Rich made every single day so much fun and I looked forward to going down and seeing him every morning. I hope someone out there captured Rich's welcomes even though that's "breaking Rules and Regulations!" because it's something I want to relive. Then it was time for the first panel which was a complete surprise when Rob Benedict took the stage, strangely after Tango from EWB went missing! ;)

Rob was absolutely adorable, I truly fell in love with him this weekend. One of the first things brought up during his panel was his stroke during BurCon. He got choked up talking about how it truly was a miracle that he was alive, and how Rich essentially saved his life. I don't think there was a dry eye in the house. Over the course  the entire cast brought up how happy they were that Rob was there. It was a beautiful thing to witness, the way this cast cares for one another.

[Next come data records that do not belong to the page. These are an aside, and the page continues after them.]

-- ==== Sys2Proof/Machine/Lasers.lean ====
section
/-!
DEFINITION. Swaps of lanes between lasers (R264 to R268), the laser source units (R262, R269 to R271),
and the laser safety shutdown (R274).
-/

namespace Sys2Proof.Machine

/-- The laser that port bank j of engine k takes wavelength w from (R262). -/
def State.carrier (s : State) (k j w : Nat) : Option Nat :=
  [laserIndex 0 k w, laserIndex 1 k w].find? fun n =>
    s.rd .lsuLaserLit 0 n = 3 && bit (s.rd .hLsuSel 0 n) j

/-- The end of a calibration of a lane: the spares that carried it come free, a change of mode takes effect,
and the lane is due no more unless the calibration was pre-empted (R253 to R256, R259). -/
def State.endCal (s : State) (k j lane : Nat) : State :=
  let mine := s.calJobs.filter fun c => c.engine = k && c.bank = j && c.lane = lane
  let s := { s with calJobs := s.calJobs.filter fun c =>
    !(decide (c.engine = k) && decide (c.bank = j) && decide (c.lane = lane)) }
  let s := s.each mine fun s c =>
    let s := s.calMode k c.fibre
    if c.aborted || c.result.isNone then s
    else (s.andNot .oeFibreStatusCalDue k (2 * c.fibre) lane).andNot .oeFibreStatusCalDue k (2 * c.fibre + 1) lane
  let give (s : State) (f : Nat) : State :=
    if (s.spareUse k f = suCal || s.spareUse k f = suMislock) && s.rd .oeFibreStatusSpareLane k f = lane
    then s.freeSpare k f
    else s
  give (give s (s.fib (portOf k j) lane 0)) (s.fib (portOf k j) lane 1)

/-- A spare that carried a lane for a swap, a mislock or a sudden loss comes free. -/
def State.giveBack (s : State) (k f lane : Nat) : State :=
  if 2 ≤ s.spareUse k f && s.spareUse k f ≤ 4 && s.rd .oeFibreStatusSpareLane k f = lane then
    s.freeSpare k f
  else s

/-! ### Swaps (R265) -/

/-- The swap of engine k whose lane is on its way. -/
def State.swapMoving (s : State) (k : Nat) : Option Swap := s.swaps.find? fun x => x.engine = k && x.moving

/-- One swap replaced. -/
def State.setSwap (s : State) (x y : Swap) : State :=
  { s with swaps := s.swaps.map fun z => if z = x then y else z }

/-- The swap's laser is READY, and where it moves LS, LS stands in for no lane (R264, R265). -/
def State.swapCan (s : State) (x : Swap) : Bool :=
  2 ≤ s.rd .lsuLaserLit 0 x.dst &&
    (x.lane != 8 ||
      match x.banks with
      | [] => true
      | j :: _ => s.spareUse x.engine (2 * j) = suFree || s.spareUse x.engine (2 * j) = suUnavailable)

/-- The state of unit u set. -/
def State.setUnit (s : State) (u st : Nat) : State :=
  s.wr (if u = 0 then .lsuStatusState else .lsuStatusStateB) 0 0 st

/-- The bolt of unit u. -/
def State.setBolt (s : State) (u b : Nat) : State :=
  s.wr (if u = 0 then .lsuStatusBolted else .lsuStatusBoltedB) 0 0 b

/-- Every laser of unit u is unbiased. -/
def State.darkUnit (s : State) (u : Nat) : State :=
  s.each (List.range 80) fun s i => s.light (80 * u + i) 0 0

/-- A unit that drains is DRAINED when none of its lasers carries a lane (R270); one that restores is
READY when none of its lanes has still to move (R271). -/
def State.unitSettle (s : State) (u : Nat) : State :=
  if s.unitState u = 4 && (List.range 80).all fun i => s.rd .lsuLaserLit 0 (80 * u + i) != 3 then
    ((s.darkUnit u).setUnit u 5).setBolt u 0
  else if s.unitState u = 2 && !(s.swaps.any fun x => x.dst / 80 = u) then s.setUnit u 3
  else s

/-- A swap has moved its last bank: a laser in SWAP is unbiased and RETIRED (R264), a twin that gave its
lanes back goes dark, LC's excepted (R267, R271). -/
def State.endSwap (s : State) (x : Swap) : State :=
  let s := { s with swaps := s.swaps.filter fun z => z != x }
  let s := if s.rd .lsuLaserStage 0 x.src = 3 then (s.light x.src 0 0).wr .lsuLaserStage 0 x.src 4
    else if s.on .lsuLaserRole 0 x.src && x.lane != 9 && s.rd .lsuLaserLit 0 x.src = 2 then
      s.light x.src 0 0
    else s
  let s := ((s.unitSettle 0).unitSettle 1).covers
  if s.swaps.any fun z => z.engine = x.engine then s
  else s.each (List.range 4) fun s j => s.tryCal x.engine j

/-- State of a ring's loop: the HOLD of a switched selector ends after its 200 ticks (R265). -/
def State.ringState (s : State) (k r : Nat) : Nat :=
  let e := s.rd .hOeHoldEnd k r
  if s.rd .oeRingState k r = 3 && e != 0 && e ≤ s.now then 2 else s.rd .oeRingState k r

/-- A ring loop is put in HOLD until a stamp, 0 for a HOLD without such an end, unless it is parked or sweeps
(R265, R276). -/
def State.holdRing (s : State) (k r e : Nat) : State :=
  if 2 ≤ s.rd .oeRingState k r then (s.wr .oeRingState k r 3).wr .hOeHoldEnd k r e else s

/-- The HOLD of a ring loop ends (R265, R276). -/
def State.unholdRing (s : State) (k r : Nat) : State :=
  if s.rd .oeRingState k r = 3 then (s.wr .oeRingState k r 2).wr .hOeHoldEnd k r 0 else s

/-- Bank j of a swap's lane takes the new laser, its ring loop in HOLD for 200 ticks, and waits for the
retrain (R265). -/
def State.swapSource (s : State) (x : Swap) (j : Nat) : State :=
  ((s.moveBank x.src x.dst j).holdRing x.engine (ringOf j 0 x.lane) (s.now + 200)).setSwap x
    { x with moving := true }

/-- The first bank of a swap is done. -/
def State.swapDone (s : State) (x : Swap) : State :=
  s.setSwap x { x with banks := x.banks.drop 1, moving := false }

/-- One bank of a swap whose turn has come (R265, R267, R268): LC and LS switch directly, and so does a
lane that carries no traffic, of a link that is not open, outside data_mask or retired; a lane that is on its spare already, or out of the link, switches and
retrains; a lane that finds its spare retired or unavailable leaves the link; else it asks for its
spare. -/
def State.swapBank (s : State) (x : Swap) (j : Nat) : State :=
  let k := x.engine
  let n := portOf k j
  let f := s.fib n x.lane 0
  let use := s.spareUse k f
  if x.lane = 9 || !s.linkOpen n || !s.laneLit n x.lane then (s.moveBank x.src x.dst j).swapDone x
  else if x.lane = 8 then
    let s := (s.moveBank x.src x.dst j).swapDone x
    if use = suUnavailable && !s.spareGone k f then s.freeSpare k f else s
  else if s.rd .oeFibreStatusSpareLane k f = x.lane && use = suRetired then
    (s.moveBank x.src x.dst j).swapDone x
  else if (s.rd .oeFibreStatusSpareLane k f = x.lane && use = suSudden) || !s.txMember n x.lane then
    s.swapSource x j
  else if use = suRetired || use = suUnavailable then (s.mark n [(x.lane, false)]).swapSource x j
  else (s.setSwap x { x with moving := true }).needSpare ⟨k, f, 2, x.lane⟩

/-- The swaps of engine k go on, one lane at a time, in port-bank order (R265). -/
def State.swapRun (s : State) (k : Nat) : Nat → State
  | 0 => s
  | n + 1 =>
    if (s.swapMoving k).isSome then s
    else
      match s.swaps.find? fun x => x.engine = k && s.swapCan x with
      | none => s
      | some x =>
        match x.banks with
        | [] => (s.endSwap x).swapRun k n
        | j :: _ => (s.swapBank x j).swapRun k n

/-- The swaps of engine k go on. -/
def State.swapNext (s : State) (k : Nat) : State := s.swapRun k (6 * s.swaps.length)

/-- The traffic of a lane of port n has moved, and if the lane is the one that a swap moves, its selector
switches (R265). -/
def State.switchSource (s : State) (n lane : Nat) : State :=
  let k := n / 4
  match s.swapMoving k with
  | some x =>
    if x.lane = lane && x.banks.head? = some (n % 4) && s.spareUse k (s.fib n lane 0) = suSwap &&
        s.rd .oeFibreStatusSpareLane k (s.fib n lane 0) = lane && s.carrier k (n % 4) lane = some x.src then
      s.swapSource x (n % 4)
    else s
  | none => s

/-- A lane of a swap is back: the swap goes on with the next bank (R265). -/
def State.swapBack (s : State) (k j lane : Nat) : State :=
  match s.swapMoving k with
  | some x => if x.lane = lane && x.banks.head? = some j then (s.swapDone x).swapNext k else s
  | none => s

/-- A spare came free: swaps that wait for LS, and calibrations, go on (R254, R265). -/
def State.afterSpare (s : State) (k j : Nat) : State := (s.swapNext k).tryCal k j

/-- Port banks as a list, from a mask. -/
def banksOf (mask : Nat) : List Nat := bitsSet mask 4

/-- The lanes of some banks of a laser are to move to its twin; sudden losses go first (R252, R265). -/
def State.addSwap (s : State) (src : Nat) (banks : List Nat) (sudden : Bool) : State :=
  let x : Swap := { engine := src % 80 / 10, lane := src % 10, src := src, dst := twinOf src,
                    banks := banks, moving := false }
  if s.swaps.any fun y => y.src = src && banks.all fun j => y.banks.contains j then s
  else { s with swaps := if sudden then x :: s.swaps else s.swaps ++ [x] }

/-- no_twin of the unit of laser n (R266). -/
def State.noTwin (s : State) (n : Nat) : State :=
  s.wr (if n / 80 = 0 then .lsuStatusNoTwin else .lsuStatusNoTwinB) 0 0 1

/-- Every lane that unit u sources is to move to its twin (R270, R271). -/
def State.moveAll (s : State) (u : Nat) (which : Nat → Bool) : State :=
  s.each (List.range 80) fun s i =>
    let n := 80 * u + i
    if s.rd .lsuLaserLit 0 n = 3 && which n then
      (s.warm (twinOf n)).addSwap n (banksOf (s.rd .hLsuSel 0 n)) false
    else s

/-- Every engine's swaps go on. -/
def State.swapAll (s : State) : State := s.each (List.range 8) State.swapNext

/-! ### Laser safety shutdown (R274) -/

/-- Every laser is unbiased, every ring parks, every fibre goes OFF, every link goes down, and the units
that are seated enter SHUTDOWN (R274). -/
def State.laserShutdown (s : State) (t : Nat) : State :=
  let s := (s.darkUnit 0).darkUnit 1
  let s := s.each (List.range 8) fun s k =>
    let s := s.parkRings k
    s.wr .oeStatusShutdown k 0 1
  let s := if s.on .lsuStatusPresent 0 0 then s.setUnit 0 6 else s
  let s := if s.on .lsuStatusPresentB 0 0 then s.setUnit 1 6 else s
  let s := s.each (List.range 32) fun s n => s.linkDown n 1 t
  let s := s.each (List.range 32) fun s n => s.wr .oeFibreStatusLevel (n / 4) (2 * (n % 4)) 0
  s.each (List.range 8) State.refreshEngine

/-- A laser safety shutdown is in force (R274). -/
def State.isShut (s : State) : Bool := s.anyOn .oeStatusShutdown 8 1

end Sys2Proof.Machine
end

Next up was DJ Qualls. He was so funny, inspiring, and revealing. :) He started off confessing to us that he lost $700 in the casino, at a Wheel of Fortune slot machine no less. And the really bad part was that he needed a hair transplant after getting a bad haircut. Awww DJ. One of the most touching moments was when one fan told him he was adorable. He got teary eyed, explaining that he didn't know he was adorable until he became a part of Supernatural. And he really is. I won't go into detail about some of the things he confessed while on "truth serum" because he asked us not to. But I will leave you with this. "Balls in an ice pack."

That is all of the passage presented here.